Our survival is in our results
“Rain Gothenburg has a plain website, and we are limited in what we can do with it,” says Thoms Ivarsson. “For example, we can’t communicate directly with residents. They can’t comment on the projects and interact with us.”
The visibility of the project, at home and abroad, would also help them get more buy-in from the political level. “Right now, we are very successful in sharing our knowledge abroad,” says Mott. “That helps us at home because people usually listen more when you are successful outside your hometown.”
And while the Rain Gothenburg team depends on Jens and Magnus’s drive and energy, the project relies on many collaborations. “We don’t create a solution by ourselves. Everyone should get on board, from politicians, to civil servants, to ordinary citizens,” says Mott. “We work with private companies, with citizens, with the creative sectors, and the academic world.”

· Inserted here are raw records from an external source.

-- ==== Sys2Proof/Laws/Checksum.lean ====
section
/-! SUPPORT. Small lemmas of the checksum functions and the packet's parts (Machine/Checksum.lean,
Machine/Operands.lean, Machine/Flags.lean). -/

namespace Sys2Proof.Machine

@[simp] theorem crc16_nil : crc16 [] = crcInit := rfl

@[simp] theorem sum8_nil : sum8 [] = 0 := rfl

/-- The accumulator after one byte more. -/
theorem crc16_concat (bs : List Byte) (b : Byte) : crc16 (bs ++ [b]) = crcStep (crc16 bs) b := by
  simp [crc16]

/-- The accumulator after one byte more. -/
theorem sum8_concat (bs : List Byte) (b : Byte) : sum8 (bs ++ [b]) = sumStep (sum8 bs) b := by
  simp [sum8]

theorem crcShift_zero : crcShift 0 = 0 := by decide

/-- The inner step is linear: the condition and the shift each act on the bits alone (R65). -/
theorem crcShift_xor (c d : Half) : crcShift (c ^^^ d) = crcShift c ^^^ crcShift d := by
  have hs : (c ^^^ d) <<< 1 = (c <<< 1) ^^^ (d <<< 1) := by
    ext i hi
    simp only [BitVec.getElem_shiftLeft, BitVec.getElem_xor]
    by_cases h : i < 1 <;> simp [h]
  unfold crcShift
  rw [BitVec.getLsbD_xor, hs]
  cases c.getLsbD 15 <;> cases d.getLsbD 15 <;> simp only [bne_self_eq_false, Bool.false_eq_true, if_true, if_false,
    Bool.true_bne, Bool.false_bne, Bool.not_false] <;> ext i hi <;>
    simp only [BitVec.getElem_xor] <;> cases (c <<< 1)[i] <;> cases (d <<< 1)[i] <;> cases crcPoly[i] <;> rfl

theorem crcShifts_xor (n : Nat) (c d : Half) : crcShifts n (c ^^^ d) = crcShifts n c ^^^ crcShifts n d := by
  induction n generalizing c d with
  | zero => rfl
  | succ n ih => rw [crcShifts, crcShift_xor, ih]; rfl

@[simp] theorem trailer_arithmetic8 (k : Bool) (pay : List Byte) :
    trailer k .arithmetic8 pay = [a8Trailer k (sum8 pay)] := rfl

@[simp] theorem trailer_crc16 (k : Bool) (pay : List Byte) :
    trailer k .crc16 pay = [crcHigh (crc16 pay), crcLow (crc16 pay)] := rfl

/-- The two trailer bytes are the CRC, high byte first. -/
theorem crcHigh_append_crcLow (c : Half) : crcHigh c ++ crcLow c = c := by
  unfold crcHigh crcLow
  rw [BitVec.extractLsb'_append_extractLsb'_eq_extractLsb' (by decide)]
  exact BitVec.extractLsb'_eq_self

theorem decDigits_succ (k n : Nat) :
    decDigits (k + 1) n = if n < 10 then [BitVec.ofNat 8 (0x30 + n)]
      else decDigits k (n / 10) ++ [BitVec.ofNat 8 (0x30 + n % 10)] := rfl

theorem decDigits_length_le (k n : Nat) : (decDigits k n).length ≤ k := by
  induction k generalizing n with
  | zero => simp [decDigits]
  | succ k ih =>
    rw [decDigits_succ]
    split
    · simp
    · have := ih (n / 10); simp; omega

theorem decDigits_ne_nil (k n : Nat) : decDigits (k + 1) n ≠ [] := by
  rw [decDigits_succ]; split <;> simp

/-- A file size has one to ten digits (R92). -/
theorem dec_length (n : BitVec 32) : 1 ≤ (dec n).length ∧ (dec n).length ≤ 10 :=
  ⟨List.length_pos_iff.mpr (decDigits_ne_nil 9 n.toNat), decDigits_length_le 10 n.toNat⟩

theorem pad_length {bs : List Byte} {n : Nat} (h : bs.length ≤ n) : (pad bs n).length = n := by
  simp [pad]; omega

@[simp] theorem responseStatus_response (st : Byte) (v : Half) : responseStatus (response st v) = st := by
  unfold responseStatus response
  rw [BitVec.extractLsb'_append_eq_of_le (by decide)]
  exact BitVec.extractLsb'_append_eq_left

@[simp] theorem responseZero_response (st : Byte) (v : Half) : responseZero (response st v) = 0 := by
  unfold responseZero response
  rw [BitVec.extractLsb'_append_eq_of_le (by decide)]
  exact BitVec.extractLsb'_append_eq_right

@[simp] theorem responseValue_response (st : Byte) (v : Half) : responseValue (response st v) = v :=
  BitVec.extractLsb'_append_eq_right

@[simp] theorem marked_singleton (b : Byte) : marked [b] = [⟨b, true⟩] := rfl

/-- Every byte before the last carries the marker 0 (30_encoding.md R57). -/
theorem marked_append {bs cs : List Byte} (h : cs ≠ []) :
    marked (bs ++ cs) = bs.map (fun b => ⟨b, false⟩) ++ marked cs := by
  induction bs with
  | nil => rfl
  | cons b bs ih =>
    cases hbs : bs ++ cs with
    | nil => simp_all
    | cons c rest =>
      rw [List.cons_append, hbs, marked, ← hbs, ih]
      rfl

@[simp] theorem marked_length (bs : List Byte) : (marked bs).length = bs.length := by
  match bs with
  | [] => rfl
  | [_] => rfl
  | _ :: c :: bs => simp [marked, marked_length (c :: bs)]

end Sys2Proof.Machine
end

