/-- Where a line of the latched command waits, the block holds as R163 says. -/
theorem holds_of_blocked {s : State} (h : Blocked (planOfDescriptor s.desc) s) : Holds s := by
  have htakes := planOfDescriptor_takesBelow s.desc
  generalize planOfDescriptor s.desc = p at h htakes
  by_cases hrst : s.rst = true
  · simp [Holds, waitsFor, hrst]
  simp only [Holds, waitsFor, hrst]
  cases h with
  | drain h hc hp | absorb h hc hp =>
    obtain rfl := htakes
    simp [h, hc, hp]
  | frame h hr =>
    obtain h | h | h | h | h := h
    case inr.inr.inr.inl =>
      simp only [h, hr]
      split_ifs <;> nofun
    all_goals simp [h, hr]
  | pay h hb hp =>
    have hc : s.cnt < fieldLen s.desc := BitVec.lt_def.mpr (htakes _ hb)
    simp [h, hc, hp]
  | rsp h hr => simp [h, hr]

/-- With no descriptor to work on the block holds: for the release of `RST`, or for a descriptor. -/
theorem holds_of_no_descriptor {s : State} (h : currentDescriptor s = none) : Holds s := by
  unfold currentDescriptor at h
  split_ifs at h with hr hi
  · simp [Holds, waitsFor, hr]
  · simp [Holds, waitsFor, hr, hi, List.head?_eq_none_iff.mp h]

/-- A command ends in IDLE, or where one of its lines waits. -/
theorem perform_ends {p : Plan} {s t : State} (hf : phaseFits p s.phase s.cnt = true) (h : perform p s = .next t) :
    t.phase = .idle ∨ Blocked p t := by
  obtain ⟨_, u, -, -, -, ⟨hhold, hp⟩ | ⟨v, -, hvi, hp⟩⟩ := perform_cases hf <;> cases hp.symm.trans h
  · exact .inr (planTick_eq_hold.mp hhold)
  · exact .inl hvi

/-- Settles O41: a step waits for a descriptor or `RST`, or its command has answered or waits. -/
theorem stepEndsIdleOrHolding : Obligations.StepEndsIdleOrHolding := by
  intro s t hs h
  cases hd : currentDescriptor s with
  | none =>
    cases (step_of_no_descriptor hd).symm.trans h
    exact .inr (holds_of_no_descriptor hd)
  | some d =>
    rw [step_of_descriptor hd] at h
    have hdesc : t.desc = d := congrArg Prod.fst (perform_fixedFields h)
    exact (perform_ends (latched_coherentIn hd hs).1 h).imp_right fun hb => holds_of_blocked (hdesc ▸ hb)

/-! ### A step as a run of byte steps -/

/-- A run from the latched descriptor that does not stay in IDLE is a run of the block. -/
theorem ticks_of_latched_run {n : Nat} {s t : State} {d : Descriptor} (hd : currentDescriptor s = some d)
    (h : PlanRun (planOfDescriptor d) n (latched s d) t) (ht : t.phase ≠ .idle) : ticks n s = some t := by
  have hr := rst_of_descriptor hd
  cases h with
  | refl =>
    have hi : s.phase ≠ .idle := ht
    have hdesc : s.desc = d := by simpa [currentDescriptor, hr, hi] using hd
    simp [ticks, latched, hi, ← hdesc]
  | cons hl hi' hrun =>
    obtain ⟨hdesc, hrst, -, -⟩ := planTick_keeps hl
    rw [ticks, tick_of_descriptor hd, hl]
    exact ticks_of_run hrun (by rw [hdesc]) (hrst.trans hr) hi'

/-- Settles O43: the lines of the command up to where it ends, and the one that answers. -/
theorem stepIsARunOfByteSteps : Obligations.StepIsARunOfByteSteps := by
  intro s t hs h
  cases hd : currentDescriptor s with
  | none =>
    cases (step_of_no_descriptor hd).symm.trans h
    exact ⟨0, rfl⟩
  | some d =>
    rw [step_of_descriptor hd] at h
    obtain ⟨n, u, hrun, hu, -, hend⟩ := perform_cases (latched_coherentIn hd hs).1
    have hticks := ticks_of_latched_run hd hrun hu
    obtain ⟨-, hp⟩ | ⟨v, hv, -, hp⟩ := hend <;> cases hp.symm.trans h
    · exact ⟨n, hticks⟩
    · obtain ⟨hdesc, hrst, -, -⟩ := run_keeps hrun
      have hlast : tick u = .moves t := by
        rw [tick_of_busy (hrst.trans (rst_of_descriptor (s := s) hd)) hu, hdesc, hv]
      refine ⟨n + 1, ?_⟩
      rw [ticks_add, hticks, Option.bind_some]
      simp [ticks, hlast]

end Sys2Proof.Machine
end

section
/-! PROOFS. The ASCII digits of a file size (spec/42_framer.md R92). -/

namespace Sys2Proof.Machine

/-- The ASCII code of a decimal digit (R92). -/
abbrev asciiDigit (d : Nat) : Byte := BitVec.ofNat 8 (0x30 + d)

theorem asciiDigit_toNat {d : Nat} (h : d < 10) : (asciiDigit d).toNat = 0x30 + d := by
  rw [BitVec.toNat_ofNat]
  omega

/-- The recursion of R92 lists the digits of a positive number, most significant first. -/
theorem decDigits_eq_digits {k n : Nat} (hpos : n ≠ 0) (hlt : n < 10 ^ k) :
    decDigits k n = ((Nat.digits 10 n).map asciiDigit).reverse := by
  induction k generalizing n with
  | zero => omega
  | succ k ih =>
    rw [decDigits_succ]
    split_ifs with h
    · rw [Nat.digits_of_lt 10 n hpos h]
      rfl
    · rw [Nat.digits_def' (by decide) (Nat.pos_of_ne_zero hpos), ih (by omega) (by omega), List.map_cons,
        List.reverse_cons]

theorem dec_eq_digits {n : BitVec 32} (h : n.toNat ≠ 0) : dec n = ((Nat.digits 10 n.toNat).map asciiDigit).reverse :=
  decDigits_eq_digits h (n.isLt.trans (by decide))

/-- Settles O17: the digits of a positive number by division, and their number by the logarithm. -/
theorem decIsTheDecimalNumeral : Obligations.DecIsTheDecimalNumeral := by
  refine ⟨by decide, fun n h => ?_, fun n h1 h9 => ?_, fun n k hlow hhigh => ?_, by decide, by decide, by decide⟩
  · have hdiv : (BitVec.ofNat 32 (n.toNat / 10)).toNat = n.toNat / 10 :=
      Nat.mod_eq_of_lt ((Nat.div_le_self _ _).trans_lt n.isLt)
    rw [dec_eq_digits (by omega), dec_eq_digits (by omega), hdiv, Nat.digits_def' (by decide) (by omega), List.map_cons,
      List.reverse_cons]
  · exact if_pos (by omega)
  · have hpos : n.toNat ≠ 0 := (Nat.pow_pos (by decide) |>.trans_le hlow).ne'
    rw [dec_eq_digits hpos, List.length_reverse, List.length_map, Nat.length_digits 10 _ (by decide) hpos,
      Nat.log_eq_of_pow_le_of_lt_pow hlow hhigh]

/-- The value of a list of digits, most significant first. -/
theorem foldl_asciiDigits {ds : List Nat} (h : ∀ d ∈ ds, d < 10) :
    ((ds.map asciiDigit).reverse).foldl (fun v b => 10 * v + (b.toNat - 0x30)) 0 = Nat.ofDigits 10 ds := by
  rw [List.foldl_reverse]
  induction ds with
  | nil => rfl
  | cons d ds ih =>
    obtain ⟨hd, hds⟩ := List.forall_mem_cons.mp h
    rw [List.map_cons, List.foldr_cons, ih hds, asciiDigit_toNat hd, Nat.ofDigits_cons]
    simp
    omega
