-- ==== Sys2Proof/Certificates/Slice0/Obligations.lean ====
section
/-! DEFINITION. The statements for the provers. Each docstring names the rule of spec/ it rests on. -/

open Sys2Proof Sys2Proof.Machine

/-! ### The field operations as instructions (40_field_codec.md) -/

/-- R111, DEC_MARKER. -/
def Obligations.DecMarkerOnlyAdvances : Prop :=
  ∀ s : State,
    (s.codec.off + 1 ≤ s.codec.rx.length →
      exec .decMarker s = .next { s with codec := { s.codec with off := s.codec.off + 1 } }) ∧
    (s.codec.rx.length < s.codec.off + 1 →
      exec .decMarker s = .next { s with codec := { s.codec with err := some (.truncated s.codec.off) } })

/-- R112, DEC_BYTE. -/
def Obligations.DecByteReadsVerbatim : Prop :=
  ∀ (s : State) (field : FieldName),
    (∀ h : s.codec.off < s.codec.rx.length,
      exec (.decByte field) s = .next { s with codec := { s.codec with
        off := s.codec.off + 1
        cells := s.codec.cells ++ [(field, .byte (s.codec.rx[s.codec.off]'h).toNat)] } }) ∧
    (s.codec.rx.length ≤ s.codec.off →
      exec (.decByte field) s = .next { s with codec := { s.codec with err := some (.truncated s.codec.off) } })

/-- R113, DEC_WORD14: the bounds check comes first, then the high-bit check, then 128·m + l. -/
def Obligations.DecWord14Unpacks : Prop :=
  ∀ (s : State) (field : FieldName),
    (¬ wordPresent s.codec.rx s.codec.off →
      exec (.decWord14 field) s = .next { s with codec := { s.codec with err := some (.truncated s.codec.off) } }) ∧
    (wordPresent s.codec.rx s.codec.off → ¬ wordClear s.codec.rx s.codec.off →
      exec (.decWord14 field) s =
        .next { s with codec := { s.codec with err := some (.invalidEncoding s.codec.off) } }) ∧
    (wordPresent s.codec.rx s.codec.off → wordClear s.codec.rx s.codec.off →
      wordAt s.codec.rx s.codec.off ≤ 16383 ∧
      exec (.decWord14 field) s = .next { s with codec := { s.codec with
        off := s.codec.off + 2
        cells := s.codec.cells ++ [(field, .word (wordAt s.codec.rx s.codec.off))] } })

/-- R114, DEC_TEXT: every zero byte is dropped, wherever it stands, and the cursor advances by n. -/
def Obligations.DecTextDropsEveryZero : Prop :=
  ∀ (s : State) (field : FieldName) (n : Nat),
    (s.codec.off + n ≤ s.codec.rx.length →
      exec (.decText field n) s = .next { s with codec := { s.codec with
        off := s.codec.off + n
        cells := s.codec.cells ++
          [(field, .text ((((s.codec.rx.drop s.codec.off).take n).map (fun b => (b.toNat : Int))).filter
            (fun c => decide (c ≠ 0))))] } }) ∧
    (s.codec.rx.length < s.codec.off + n →
      exec (.decText field n) s = .next { s with codec := { s.codec with err := some (.truncated s.codec.off) } })

/-- R115, DEC_SAMPLES: a length word, then that many words, each less 1024; the first offending word decides the
error and its offset. -/
def Obligations.DecSamplesReadsBiasedWords : Prop :=
  ∀ (s : State) (field : FieldName) (f : Frame) (off : Nat), f = s.codec.rx → off = s.codec.off →
    (¬ wordPresent f off →
      exec (.decSamples field) s = .next { s with codec := { s.codec with err := some (.truncated off) } }) ∧
    (wordPresent f off → ¬ wordClear f off →
      exec (.decSamples field) s = .next { s with codec := { s.codec with err := some (.invalidEncoding off) } }) ∧
    (wordPresent f off → wordClear f off →
      (∀ j, j < wordAt f off →
        (∀ i, i < j → wordPresent f (off + 2 + 2 * i) ∧ wordClear f (off + 2 + 2 * i)) →
        (¬ wordPresent f (off + 2 + 2 * j) →
          exec (.decSamples field) s =
            .next { s with codec := { s.codec with err := some (.truncated (off + 2 + 2 * j)) } }) ∧
        (wordPresent f (off + 2 + 2 * j) → ¬ wordClear f (off + 2 + 2 * j) →
          exec (.decSamples field) s =
            .next { s with codec := { s.codec with err := some (.invalidEncoding (off + 2 + 2 * j)) } })) ∧
      ((∀ i, i < wordAt f off → wordPresent f (off + 2 + 2 * i) ∧ wordClear f (off + 2 + 2 * i)) →
        exec (.decSamples field) s = .next { s with codec := { s.codec with
          off := off + 2 + 2 * wordAt f off
          cells := s.codec.cells ++
            [(field, .samples ((List.range (wordAt f off)).map
              (fun i => (wordAt f (off + 2 + 2 * i) : Int) - 1024)))] } }))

The project also reaches out to partners around Sweden to share specific challenges, such as improving citizens engagement done digitally. Other cities in Europe, like Copenhagen and Rotterdam, have also been a source of inspiration to continue learning about what others are doing to improve their cities.
We get better when we work together with other cities
Rain Gothenburg isn’t new to European collaboration. They have participated in the European projects Begin, Blue and green infrastructure, and Cultural Adaptations and are keen to continue exchanging with other cities. “We get better when we work together with other cities,” says Thoms Ivarsson. “So, we want to keep collaborating to change mindsets about rain globally.”
Because the project is linked to the Jubilee celebration – Gothenburg celebrates 400 years today – it will come to its covid-extended end in 2023. “We don’t know the future of Rain Gothenburg,” says Thoms Ivarsson. “We know that it will continue to rain, so we want to get politicians and citizens behind the vision of Rain Gothenburg: to make this the best city in the world when it rains and to make that a proud part of our DNA and our strategy,” adds Mott.
Rain Gothenburg is working on turning the rain, which could be seen as a disadvantage, into an asset and a part of the city’s identity. Now that travelling is slowly getting more accessible, you might want to add to your to-visit list the best city in the world… when it rains.